Since the vast majority of samples in each dataset have confidence levels concentrated in the 0.90–1.0 range, this section provides a detailed comparison of the confidence distribution levels within the 0.90–1.0 interval for different datasets. The number of samples and corresponding proportions within this confidence range are listed in detail. The specific results are shown in Table 5.

The confidence filtering threshold for the OnlineShopping dataset was set to 0.95, retaining a total of 24,021 samples. From each category in this dataset, 30% of the samples were randomly sampled as the text augmentation seed set. For the KUAKE-QIC dataset, the confidence filtering threshold was set to 0.95, retaining a total of 4,664 samples. From each category, 100% of the samples were randomly sampled as the text augmentation seed set.
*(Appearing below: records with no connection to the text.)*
theorem witness_ReceiptsAndAbsences :
    let asks : Posting := { posting 1 with expected := [{ station := 5, answers := [.none] }], sent := 1 }
    let s := withPostings [asks, { asks with id := 2, body := .withdraw [2], sent := 0 }] active
    let good : Receipt := { key := { origin := active.sig.own, serial := 1 }, verdict := .withdrawn }
    (s.post.list.map Posting.id).Nodup ∧ (s.post.list.flatMap Posting.serials).Nodup
      ∧ good.key.origin = s.sig.own ∧ good.key.serial ∈ asks.serials
      ∧ (takeReceipt 5 good s).post.list.map Posting.id = [2]
      ∧ ((takeReceipt 5 { good with key := { good.key with serial := 2 } } s).post.list.map fun p =>
          p.expected.map Expected.answers) = [[[.none]], [[.given .withdrawn]]]
      ∧ (takeReceipt 5 { good with verdict := .held } s) = s ∧ (takeReceipt 6 good s) = s
      ∧ (takeReceipt 5 { good with key := { origin := 5, serial := 1 } } s) = s
      ∧ (absentNotice 5 s).post.list.map Posting.id = [2] := by decide +kernel

theorem witness_ExpectedSet :
    (∀ p, active.entry p = .self ↔ p = active.sig.own)
      ∧ (withPeer (peerIn .present (some 0)) active).expectedSet (.group 0) 1
          = [{ station := 5, answers := [.none] }]
      ∧ (withPeer (peerIn .silent (some 0)) active).expectedSet .all 1 = []
      ∧ active.expectedSet (.one 5) 1 = [{ station := 5, answers := [.gone] }] := by decide +kernel

/-- A posting that waits for its window to end at local time 10, sent some times. -/
def awaitingPosting (sent : Nat) (deadline : Option Time) : Posting :=
  { posting 1 with state := .awaiting, windowEnd := some 10, sent := sent, deadline := deadline }

theorem witness_ResponseWindowExpires :
    let s := atTime 10 (withPostings [awaitingPosting 3 (some 11)] active)
    s.posting? 1 = some (awaitingPosting 3 (some 11)) ∧ (s.tb.localTime - 10).toNat < 2 ^ 47
      ∧ 1 ≤ ahead 11 s.shared ∧ ahead 11 s.shared ≤ 2 ^ 36 ∧ ahead 10 s.shared = 0
      ∧ (after (.responseWindowExpiry 1) s).post.list.map Posting.state = [.waiting]
      ∧ (after (.responseWindowExpiry 1) (atTime 10 (withPostings [awaitingPosting 4 none] active))).post.list = []
      ∧ (after (.responseWindowExpiry 1) (atTime 10 (withPostings [awaitingPosting 3 (some 10)] active))).post.list
          = [] := by decide +kernel

theorem witness_DeadlinePasses :
    let s := atTime (2 ^ 47 + 1) (withPostings [{ posting 1 with deadline := some 1 }] active)
    let flying := fun kind lost => withAccess (fun a => { a with
      flight := some { kind := kind, collisions := 0, lost := lost, receipts := 0, start := 0 } }) s
    s.posting? 1 = some { posting 1 with deadline := some 1 } ∧ 2 ^ 47 ≤ ahead 1 s.shared
      ∧ s.access.flight = none ∧ s.tb.jumped = false ∧ s.slewDue = false
      ∧ (after (.deadlinePassed 1) s).post.list = []
      ∧ (after (.deadlinePassed 1) (flying .dueBeat false)).post.list = []
      ∧ (after (.deadlinePassed 1) (flying (.posting 1 true) false)).post.list ≠ []
      ∧ (after (.deadlinePassed 1) (atTime 0 s)).post.list ≠ [] := by decide +kernel

/-! ## Reports and attention -/

theorem witness_ReportsAndTheLingerTimer :
    (withReports 47 active).port.queue.length + active.post.list.length < 48
      ∧ 48 ≤ (withReports 48 active).port.queue.length + active.post.list.length
      ∧ active.control.config = some record ∧ active.port.lingerStart = some 0
      ∧ 1000 * record.linger.toNat ≤ ((atTime 1000 active).tb.localTime - 0).toNat
      ∧ (after .lingerExpiry (atTime 1000 active)).port.lingerFlag = true
      ∧ (after .lingerExpiry (atTime 999 active)).port.lingerFlag = false := by decide +kernel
For the TNews dataset, the confidence filtering threshold was set to 0.90, retaining a total of 96,280 samples. From each category, 20% of the samples were randomly sampled as the text augmentation seed set.

In terms of text data augmentation, the chinese_roformer-sim-char_L-12_H-768_A-12 model was used for similar sentence generation, with Create_Num set to 1, meaning that one similar sentence was generated for each input sentence, and the sentence with the highest similarity was selected. Taking the KUAKE-QIC dataset as an example, a sample of RoFormer-Sim augmented data is showen in Table 6.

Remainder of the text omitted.